Name                                   Value
-------------------------------------  -----
WEBSITES_PORT                          8000
WEBSITES_CONTAINER_START_TIME_LIMIT    230

Interpretation:

  • For Linux custom containers, compare both WEBSITES_PORT and the runtime-injected PORT with the actual listener. Linux startup behavior is more nuanced than a direct WEBSITES_PORT mismatch model.
  • See Container HTTP Pings Lab for experimental evidence on Linux port behavior.
  • A longer startup budget can help only after fixing real startup inefficiency or dependency delays.
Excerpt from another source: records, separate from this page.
theorem newCells_keeps {r s : State} {a0 a1} [May W .grn] [May W .free] (h : Keeps W r s) : Keeps1 W r (newCells s a0 a1)
    := by
  unfold newCells
  repeat (with_reducible first
    | assumption | apply State.freeBits_keeps | apply writeCells_keeps
    | refine keeps_of1 (by with_reducible assumption) ?_ | exact keeps_fst (by with_reducible assumption)
    | refine keeps_fst (writeCells_keeps _ ?_) | refine keeps_of2 (by with_reducible assumption) ?_
    | exact keeps_snd (by with_reducible assumption) | refine keeps_snd (State.freeBits_keeps ?_) | split
    | apply keeps1_mk | apply keeps2_mk)

theorem sendPfc_keeps {r s : State} {a0 a1 a2} [May W .regs] [May W .out] (h : Keeps W r s)
    : Keeps W r (sendPfc s a0 a1 a2) := by
  unfold sendPfc
  repeat (with_reducible first
    | assumption | apply keeps_ite | apply State.inc_keeps | apply State.emit_keeps)

theorem xoffCheck_keeps {r s : State} {a0 a1} [May W .regs] [May W .out] (h : Keeps W r s) : Keeps W r (xoffCheck s a0 a1)
    := by
  unfold xoffCheck
  repeat (with_reducible first
    | assumption | apply keeps_ite | apply State.wr_keeps | apply sendPfc_keeps)

theorem xonCheck_keeps {r s : State} {a0 a1} [May W .regs] [May W .out] (h : Keeps W r s) : Keeps W r (xonCheck s a0 a1) := by
  unfold xonCheck
  repeat (with_reducible first
    | assumption | apply keeps_ite | apply State.wr_keeps | apply sendPfc_keeps)

theorem takePools_keeps {r s : State} {a0} [May W .regs] [May W .grn] (h : Keeps W r s) : Keeps W r (takePools s a0) := by
  unfold takePools
  repeat (with_reducible first
    | assumption | apply grnShow_keeps | apply keeps_grn)

theorem givePools_keeps {r s : State} {a0} [May W .regs] [May W .grn] (h : Keeps W r s) : Keeps W r (givePools s a0) := by
  unfold givePools
  repeat (with_reducible first
    | assumption | apply grnShow_keeps | apply keeps_grn)

theorem acctTake_keeps {r s : State} {a0 a1} [May W .regs] [May W .grn] [May W .out] (h : Keeps W r s)
    : Keeps W r (acctTake s a0 a1) := by
  unfold acctTake
  repeat (with_reducible first
    | assumption | apply xoffCheck_keeps | apply keeps_grn)

theorem acctGive_keeps {r s : State} {a0 a1} [May W .regs] [May W .grn] [May W .out] (h : Keeps W r s)
    : Keeps W r (acctGive s a0 a1) := by
  unfold acctGive
  repeat (with_reducible first
    | assumption | apply xonCheck_keeps | apply keeps_grn)

theorem putFrame_keeps {r s : State} {a0 a1} [May W .grn] (h : Keeps W r s) : Keeps W r (putFrame s a0 a1) := by
  unfold putFrame
  repeat (with_reducible first
    | assumption | apply keeps_grn)

theorem storeFrame_keeps {r s : State} {a0} [May W .regs] [May W .grn] [May W .out] [May W .free] (h : Keeps W r s)
    : Keeps1 W r (storeFrame s a0) := by
  unfold storeFrame
  repeat (with_reducible first
    | assumption | intro _ | apply keeps_ite | apply keeps1_ite | apply keeps_foldl | apply keeps1_foldl
    | apply newCells_keeps | apply holdCell_keeps | apply takePools_keeps | apply putFrame_keeps
    | apply State.add_keeps | apply acctTake_keeps | refine keeps_of1 (by with_reducible assumption) ?_
    | exact keeps_fst (by with_reducible assumption) | refine keeps_fst (newCells_keeps ?_) | split | apply keeps1_mk
    | apply keeps_grn)

theorem giveCells_keeps {r s : State} {a0 a1} [May W .regs] [May W .grn] [May W .out] (h : Keeps W r s)
    : Keeps W r (giveCells s a0 a1) := by
  unfold giveCells
  repeat (with_reducible first
    | assumption | intro _ | apply keeps_ite | apply keeps_foldl | apply State.sub_keeps | apply givePools_keeps
    | apply freeCell_keeps | apply acctGive_keeps | split | apply keeps_grn)
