-- ==== Sys2Proof/Laws/StgOpsKeep.lean ====
section
/-! SUPPORT. Each operation of Machine/StgOps.lean keeps what `Keeps` says. -/

set_option Elab.async false

namespace Sys2Proof.Machine

open Sys2Proof

variable {W : List Part}

theorem rpPut_keeps {r s : State} {a0 a1} [May W .stg] (h : Keeps W r s) : Keeps W r (rpPut s a0 a1) := by
  unfold rpPut
  repeat (with_reducible first
    | assumption | apply putStg_keeps | apply State.reset_keeps)

theorem rpMod_keeps {r s : State} {a0 a1} [May W .stg] (h : Keeps W r s) : Keeps W r (rpMod s a0 a1) := by
  unfold rpMod
  repeat (with_reducible first
    | assumption | apply rpPut_keeps)

theorem rpCount_keeps {r s : State} {a0 a1} [May W .regs] (h : Keeps W r s) : Keeps W r (rpCount s a0 a1) := by
  unfold rpCount
  repeat (with_reducible first
    | assumption | apply State.inc_keeps)

theorem rpCfgPut_keeps {r s : State} {a0 a1 a2} [May W .stg] (h : Keeps W r s) : Keeps W r (rpCfgPut s a0 a1 a2) := by
  unfold rpCfgPut
  repeat (with_reducible first
    | assumption | intro _ | apply rpMod_keeps)

theorem rpCfgBit_keeps {r s : State} {a0 a1 a2 a3} [May W .stg] (h : Keeps W r s) : Keeps W r (rpCfgBit s a0 a1 a2 a3) := by
  unfold rpCfgBit
  repeat (with_reducible first
    | assumption | apply rpCfgPut_keeps)

theorem ledShow_keeps {r s : State} {a0 a1} [May W .out] (h : Keeps W r s) : Keeps W r (ledShow s a0 a1) := by
  unfold ledShow
  repeat (with_reducible first
    | assumption | apply State.emit_keeps | split)

theorem attnLed_keeps {r s : State} {a0 a1} [May W .stg] [May W .out] (h : Keeps W r s) : Keeps W r (attnLed s a0 a1) := by
  unfold attnLed
  repeat (with_reducible first
    | assumption | apply ledShow_keeps | apply rpCfgPut_keeps)

theorem pwrLed_keeps {r s : State} {a0 a1} [May W .stg] [May W .out] (h : Keeps W r s) : Keeps W r (pwrLed s a0 a1) := by
  unfold pwrLed
  repeat (with_reducible first
    | assumption | apply ledShow_keeps | apply rpCfgPut_keeps)

theorem rpEvt_keeps {r s : State} {a0 a1} [May W .regs] [May W .hif] [May W .fil] [May W .out] (h : Keeps W r s)
    : Keeps W r (rpEvt s a0 a1) := by
  unfold rpEvt
  repeat (with_reducible first
    | assumption | apply keeps_ite | apply keeps1_ite | apply State.wr_keeps | apply fireOwner_keeps
    | apply hwPost_keeps | refine keeps_of1 (by with_reducible assumption) ?_
    | exact keeps_fst (by with_reducible assumption) | refine keeps_fst (hwPost_keeps ?_) | apply keeps1_mk)

theorem rpGo_keeps {r s : State} {a0 a1} [May W .regs] [May W .hif] [May W .fil] [May W .stg] [May W .out] (h
    : Keeps W r s) : Keeps W r (rpGo s a0 a1) := by
  unfold rpGo
  repeat (with_reducible first
    | assumption | intro _ | apply rpEvt_keeps | apply rpMod_keeps | apply State.wr_keeps)

theorem rpLapse_keeps {r s : State} {a0 a1} [May W .regs] [May W .now] [May W .tu] [May W .out] [May W .free] (h
    : Keeps W r s) : Keeps W r (rpLapse s a0 a1) := by
  unfold rpLapse
  repeat (with_reducible first
    | assumption | apply clockTo_keeps)

theorem rpPwr_keeps {r s : State} {a0 a1} [May W .stg] [May W .out] (h : Keeps W r s) : Keeps W r (rpPwr s a0 a1) := by
  unfold rpPwr
  repeat (with_reducible first
    | assumption | intro _ | apply keeps_ite | apply State.emit_keeps | apply rpMod_keeps)

theorem rpPerst_keeps {r s : State} {a0 a1} [May W .stg] [May W .out] (h : Keeps W r s) : Keeps W r (rpPerst s a0 a1) := by
  unfold rpPerst
  repeat (with_reducible first
    | assumption | intro _ | apply keeps_ite | apply State.emit_keeps | apply rpMod_keeps)

theorem rpClk_keeps {r s : State} {a0 a1} [May W .stg] [May W .out] (h : Keeps W r s) : Keeps W r (rpClk s a0 a1) := by
  unfold rpClk
  repeat (with_reducible first
    | assumption | intro _ | apply keeps_ite | apply State.emit_keeps | apply rpMod_keeps | split)

theorem rpLinkDown_keeps {r s : State} {a0 a1} [May W .regs] [May W .hif] [May W .fil] [May W .stg] [May W .out] (h
    : Keeps W r s) : Keeps W r (rpLinkDown s a0 a1) := by
  unfold rpLinkDown
  repeat (with_reducible first
    | assumption | apply keeps_ite | apply State.wr_keeps | apply rpEvt_keeps | apply rpCfgBit_keeps)

theorem modLegs_keeps {r s : State} {a0} [May W .stg] (h : Keeps W r s) : Keeps W r (modLegs s a0) := by
  unfold modLegs
  repeat (with_reducible first
    | assumption | intro _ | apply putStg_keeps)

theorem endDrive_keeps {r s : State} {a0} [May W .stg] (h : Keeps W r s) : Keeps W r (endDrive s a0) := by
  unfold endDrive
  repeat (with_reducible first
    | assumption | intro _ | apply keeps_ite | apply rpMod_keeps | apply modLegs_keeps)

theorem issueDrive_keeps {r s : State} {a0 a1} [May W .regs] [May W .stg] [May W .out] (h : Keeps W r s)
    : Keeps2 W r (issueDrive s a0 a1) := by
  unfold issueDrive
  repeat (with_reducible first
    | assumption | apply keeps_ite | apply keeps2_ite | apply rpCount_keeps | apply rpPut_keeps
    | apply State.emit_keeps | refine keeps_of2 (by with_reducible assumption) ?_
    | exact keeps_snd (by with_reducible assumption) | apply keeps2_mk)

theorem pumpPort_keeps {r : State} [May W .regs] [May W .stg] [May W .out] (k : Nat) : ∀ {s : State} {a0}, Keeps W r s
    → Keeps W r (pumpPort s a0 k) := by
  induction k with
  | zero =>
    intro s a0 h
    rw [pumpPort]
    repeat (with_reducible first
      | assumption | intro _ | apply keeps_ite | apply keeps2_ite | apply issueDrive_keeps | apply putStg_keeps
      | refine keeps_of2 (by with_reducible assumption) ?_ | exact keeps_snd (by with_reducible assumption)
      | refine keeps_snd (issueDrive_keeps ?_) | split | apply keeps2_mk)
  | succ n ih =>
    intro s a0 h
    rw [pumpPort]
    repeat (with_reducible first
      | assumption | intro _ | apply keeps_ite | apply keeps2_ite | apply issueDrive_keeps | apply putStg_keeps
      | apply ih | refine keeps_of2 (by with_reducible assumption) ?_
      | exact keeps_snd (by with_reducible assumption) | refine keeps_snd (issueDrive_keeps ?_) | split
      | apply keeps2_mk)

theorem rpOff_keeps {r s : State} {a0} [May W .regs] [May W .hif] [May W .fil] [May W .stg] [May W .out] (h : Keeps W r s)
    : Keeps W r (rpOff s a0) := by
  unfold rpOff
  repeat (with_reducible first
    | assumption | intro _ | apply keeps_ite | apply rpClk_keeps | apply rpPwr_keeps | apply rpPerst_keeps
    | apply rpMod_keeps | apply rpCfgBit_keeps | apply State.wr_keeps | apply rpLinkDown_keeps | apply pwrLed_keeps
    | apply attnLed_keeps | apply rpGo_keeps)

theorem rpLeave_keeps {r s : State} {a0} [May W .regs] [May W .hif] [May W .stg] [May W .out] (h : Keeps W r s)
    : Keeps W r (rpLeave s a0) := by
  unfold rpLeave
  repeat (with_reducible first
    | assumption | apply endDrive_keeps | apply portLost_keeps)

theorem retirePort_keeps {r s : State} {a0} [May W .regs] [May W .hif] [May W .fil] [May W .stg] [May W .out] (h
    : Keeps W r s) : Keeps W r (retirePort s a0) := by
  unfold retirePort
  repeat (with_reducible first
    | assumption | intro _ | apply keeps_ite | apply rpClk_keeps | apply rpPwr_keeps | apply rpPerst_keeps
    | apply rpMod_keeps | apply State.wr_keeps | apply rpLinkDown_keeps | apply rpLeave_keeps | apply rpGo_keeps
    | apply pwrLed_keeps)

theorem portFail_keeps {r s : State} {a0} [May W .regs] [May W .hif] [May W .fil] [May W .rev] [May W .stg] [May W .out]
    (h : Keeps W r s) : Keeps W r (portFail s a0) := by
  unfold portFail
  repeat (with_reducible first
    | assumption | apply countFailure_keeps | apply retirePort_keeps
    | refine keeps_of1 (by with_reducible assumption) ?_ | exact keeps_fst (by with_reducible assumption)
    | refine keeps_fst (countFailure_keeps ?_) | split | apply keeps1_mk)

theorem rpFault_keeps {r s : State} {a0} [May W .regs] [May W .hif] [May W .fil] [May W .rev] [May W .stg] [May W .out] (h
    : Keeps W r s) : Keeps W r (rpFault s a0) := by
  unfold rpFault
  repeat (with_reducible first
    | assumption | intro _ | apply rpLinkDown_keeps | apply rpClk_keeps | apply rpPwr_keeps | apply rpMod_keeps
    | apply portFail_keeps | apply rpLeave_keeps | apply rpGo_keeps)

theorem rpPowerOn_keeps {r s : State} {a0} [May W .regs] [May W .hif] [May W .fil] [May W .stg] [May W .out] (h
    : Keeps W r s) : Keeps W r (rpPowerOn s a0) := by
  unfold rpPowerOn
  repeat (with_reducible first
    | assumption | apply keeps_ite | apply rpGo_keeps | apply pwrLed_keeps | apply rpClk_keeps | apply rpPwr_keeps
    | apply rpCfgBit_keeps)

theorem rpSurpriseEnd_keeps {r s : State} {a0} [May W .regs] [May W .hif] [May W .fil] [May W .stg] [May W .out] (h
    : Keeps W r s) : Keeps W r (rpSurpriseEnd s a0) := by
  unfold rpSurpriseEnd
  repeat (with_reducible first
    | assumption | apply keeps_ite | apply rpGo_keeps | apply rpClk_keeps | apply rpCount_keeps | apply rpOff_keeps)

theorem rpSurprise_keeps {r s : State} {a0} [May W .regs] [May W .hif] [May W .fil] [May W .stg] [May W .out] (h
    : Keeps W r s) : Keeps W r (rpSurprise s a0) := by
  unfold rpSurprise
  repeat (with_reducible first
    | assumption | intro _ | apply keeps_ite | apply rpMod_keeps | apply rpLinkDown_keeps | apply rpClk_keeps
    | apply rpSurpriseEnd_keeps | apply rpLeave_keeps | apply rpGo_keeps)

theorem rpDpc_keeps {r s : State} {a0 a1} [May W .regs] [May W .hif] [May W .fil] [May W .stg] [May W .out] (h
    : Keeps W r s) : Keeps W r (rpDpc s a0 a1) := by
  unfold rpDpc
  repeat (with_reducible first
    | assumption | apply keeps_ite | apply rpCount_keeps | apply State.wr_keeps | apply rpCfgPut_keeps
    | apply rpEvt_keeps | apply endDrive_keeps | apply rpLinkDown_keeps | apply rpSurprise_keeps)

theorem rpShutdown_keeps {r s : State} {a0} [May W .stg] [May W .out] (h : Keeps W r s) : Keeps W r (rpShutdown s a0) := by
  unfold rpShutdown
  repeat (with_reducible first
    | assumption | intro _ | apply keeps_ite | apply State.emit_keeps | apply rpMod_keeps)

theorem rpQuiesce_keeps {r s : State} {a0} [May W .regs] [May W .hif] [May W .fil] [May W .stg] [May W .out] (h
    : Keeps W r s) : Keeps W r (rpQuiesce s a0) := by
  unfold rpQuiesce
  repeat (with_reducible first
    | assumption | intro _ | apply keeps_ite | apply pwrLed_keeps | apply rpMod_keeps | apply rpShutdown_keeps
    | apply modLegs_keeps | apply portLost_keeps | apply rpGo_keeps)

theorem rpPcc_keeps {r s : State} {a0 a1} [May W .regs] [May W .hif] [May W .fil] [May W .stg] [May W .out] (h
    : Keeps W r s) : Keeps W r (rpPcc s a0 a1) := by
  unfold rpPcc
  repeat (with_reducible first
    | assumption | apply keeps_ite | apply rpQuiesce_keeps | apply rpOff_keeps | apply rpPowerOn_keeps)

theorem rpCfgWrite_keeps {r s : State} {a0 a1 a2} [May W .regs] [May W .hif] [May W .fil] [May W .stg] [May W .out] (h
    : Keeps W r s) : Keeps W r (rpCfgWrite s a0 a1 a2) := by
  unfold rpCfgWrite
  repeat (with_reducible first
    | assumption | apply keeps_ite | apply rpCfgPut_keeps | apply rpPcc_keeps | apply ledShow_keeps)

theorem rpAer_keeps {r s : State} {a0 a1 a2} [May W .regs] [May W .stg] (h : Keeps W r s) : Keeps W r (rpAer s a0 a1 a2) := by
  unfold rpAer
  repeat (with_reducible first
    | assumption | apply keeps_ite | apply rpCfgBit_keeps | apply rpCount_keeps)

end Sys2Proof.Machine
end

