/-- R623: the length and the reserved bytes stand before the hash of the root. -/
theorem four_le_slotChain (slot : Nat) : 4 ≤ (slotChain slot).length := by
  simp only [slotChain, leBytes, List.length_append, List.length_cons]
  omega

/-- The responder with its transcript of certificates replaced. -/
def transcribed (s : State) (tr : Bytes) : State := putSpdm s { spdm s with trB := tr }

theorem transcribed_sessions (s : State) (tr : Bytes) : (spdm (transcribed s tr)).sessions = (spdm s).sessions := rfl

theorem doDigests_done {s : State} {r : SpdmReq} (hdone : (spdm s).phase = 3 ∧ r.ver.toNat = (spdm s).ver) :
    doDigests s r = (rspMsg s 0x01 (if is13 s then 3 else 0) 3 (sha384 (slotChain 0) ++ sha384 (slotChain 1)),
      transcribed s (reqMsg 0x81 r
        ++ rspMsg s 0x01 (if is13 s then 3 else 0) 3 (sha384 (slotChain 0) ++ sha384 (slotChain 1)))) :=
  negotiated_done _ hdone

/-- R623: the answer to GET_CERTIFICATE: the part `p` of a chain `c` from `off` on, and what remains. -/
def certificateRsp (s : State) (slot off : Nat) (c p : Bytes) : Bytes :=
  rspMsg s 0x02 slot 0 (leBytes 2 p.length ++ leBytes 2 (c.length - off - p.length) ++ p)

/-- The part of a chain that a request asks for. -/
def certificatePart (r : SpdmReq) : Bytes :=
  ((slotChain (r.p1.toNat % 16)).drop (leAt r.body 0 2)).take (leAt r.body 2 2)

theorem doCertificate_part {s : State} {r : SpdmReq} (hdone : (spdm s).phase = 3 ∧ r.ver.toNat = (spdm s).ver)
    (hslot : r.p1.toNat % 16 < 2) (hlen : 4 ≤ r.body.length) (hoff : leAt r.body 0 2 < 4) : ∃ tr, doCertificate s r =
      (certificateRsp s (r.p1.toNat % 16) (leAt r.body 0 2) (slotChain (r.p1.toNat % 16)) (certificatePart r),
        transcribed s tr) := by
  have inside : leAt r.body 0 2 < (slotChain (r.p1.toNat % 16)).length := Nat.lt_of_lt_of_le hoff (four_le_slotChain _)
  have good : ¬ (!slotOk (r.p1.toNat % 16) || r.body.length < 4
      || (slotChain (r.p1.toNat % 16)).length ≤ leAt r.body 0 2) = true := by
    simp [slotOk_of_lt hslot, hlen, inside]
  exact ⟨_, (negotiated_done _ hdone).trans (if_neg good)⟩

/-- The state once the nonce of an answer is drawn. -/
def nonceDrawn (s : State) : State := (s.freeBytes 32).2

/-- R623: the answer to CHALLENGE, before its signature. -/
def challengeRsp (s : State) (r : SpdmReq) : Bytes :=
  rspMsg s 0x03 r.p1.toNat 3 (sha384 (slotChain r.p1.toNat) ++ (s.freeBytes 32).1 ++ measSummary s r.p2.toNat ++ [0, 0]
    ++ context13 s r 32)

/-- R623: what the signature of a CHALLENGE's answer covers. -/
def challengeText (s : State) (r : SpdmReq) : Bytes := (spdm s).vca ++ (spdm s).trB ++ reqMsg 0x83 r ++ challengeRsp s r

/-- R623: the signature of a CHALLENGE's answer. -/
def challengeSigned (s : State) (r : SpdmReq) : Bytes × State :=
  spdmSign (nonceDrawn s) r.p1.toNat "responder-challenge_auth signing" (challengeText s r)

theorem doChallenge_signs {s : State} {r : SpdmReq} (hdone : (spdm s).phase = 3 ∧ r.ver.toNat = (spdm s).ver)
    (hclear : r.sess = none) (hslot : r.p1.toNat < 2) (hlen : 32 ≤ r.body.length) : doChallenge s r =
      (challengeRsp s r ++ (challengeSigned s r).1, transcribed (challengeSigned s r).2 []) := by
  have good : ¬ (!slotOk r.p1.toNat || r.body.length < 32) = true := by simp [slotOk_of_lt hslot, hlen]
  exact (outside_done _ hdone hclear).trans (if_neg good)

/-- A signature draws one secret; it is made over the text in the version that stands. -/
theorem challengeSigned_eq (s : State) (r : SpdmReq) : ∃ k, (challengeSigned s r).1 =
    ecdsaSign (slotKey r.p1.toNat) (1 + k % (p384n - 1))
      (signedText s "responder-challenge_auth signing" (challengeText s r)) := ⟨_, rfl⟩

theorem challengeSigned_sessions (s : State) (r : SpdmReq) :
    (spdm (challengeSigned s r).2).sessions = (spdm s).sessions := rfl

/-- R624: the answer to GET_MEASUREMENTS for the one block `n`, without a signature. -/
def measurementRsp (s : State) (r : SpdmReq) (n : Nat) : Bytes :=
  rspMsg s 0x60 0 0 ([1] ++ leBytes 3 (measBlock s n).length ++ measBlock s n ++ (s.freeBytes 32).1 ++ [0, 0]
    ++ context13 s r 0)

/-- What the responder holds after measurements went out unsigned. -/
def measured (s : State) (r : SpdmReq) (rsp : Bytes) : State :=
  putSpdm (nonceDrawn s) { spdm s with trL := (spdm s).trL ++ reqMsg 0xE0 r ++ rsp }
6. Validation and Disproof by Hypothesis

H1: Entrypoint, startup command, or artifact path mismatch

Proves if the first fatal message is command-not-found, import-not-found, bad module path, or missing startup file.

Disproves if the app starts and listens successfully.

Validation steps:

  1. Compare startup command to deployed artifact layout.
  2. Confirm the working module/class/file exists where the runtime expects it.
  3. If using build-on-deploy, confirm the generated output preserves the needed entrypoint.

H2: Port or bind mismatch

Proves if logs show the process listening on a different port, localhost only, or failing to bind.

Disproves if the app listens on 0.0.0.0 and the expected port.

Validation steps:

  1. Compare WEBSITES_PORT, PORT, and the actual listener log line together instead of assuming a single-setting mismatch explains the failure.
  2. Ensure custom containers expose the same port they advertise to App Service.
  3. Avoid hardcoding localhost bindings.

H3: Runtime or dependency mismatch

Proves if the process starts, then crashes with missing package, incompatible runtime, or native dependency errors.

Disproves if the same runtime and dependency set stays stable long enough to serve healthy requests.

Validation steps:

  1. Confirm the language/runtime version in App Service matches the app assumptions.
  2. Reconcile dependency installation method with deployment method.
  3. Check for native library requirements and architecture mismatches.

H4: Custom container startup contract issue

Proves if the image is pulled but App Service never gets a valid readiness response.

Disproves if built-in stacks show the same failure or the container logs show a correct listener quickly.

Validation steps:

  1. Verify exposed port, listener address, and startup command inside the image.
  2. Reduce startup work that blocks readiness.
  3. Keep the first health endpoint lightweight and unauthenticated.

7. Likely Root Cause Patterns

Pattern Evidence Resolution
Wrong module/class path Import or startup command error in console logs Fix startup command to match artifact layout.
Wrong port binding Listener uses another port or localhost Bind 0.0.0.0 to the expected port.
Missing dependencies Immediate crash after startup begins Rebuild artifact or enable correct build automation.
Slow cold initialization Logs eventually show readiness after timeout Optimize startup path and use lighter warm-up behavior.
Container contract mismatch Custom image starts elsewhere but not on App Service Align image entrypoint, exposed port, and readiness behavior.

8. Immediate Mitigations

  1. Restart once only after capturing logs from the first failing attempt.
  2. Revert to the last known good package or image if production is affected.
  3. Correct obvious startup command and port mismatches before changing timeout values.
  4. For slot-based releases, validate staging startup on its own hostname before swap.
  5. If initialization is heavy, temporarily remove nonessential bootstrap work from the critical path.
  6. Re-test with one clear startup timeline and confirm healthy HTTP responses appear.

9. Prevention

Prevention checklist

  • [ ] Keep startup commands version-controlled and reviewed with each repo layout change.
  • [ ] Standardize one port-binding convention across environments.
  • [ ] Capture startup logs centrally in Log Analytics or Application Insights.
  • [ ] Test startup on a staging slot before production promotion.
  • [ ] Keep readiness endpoints lightweight and free from expensive dependency checks.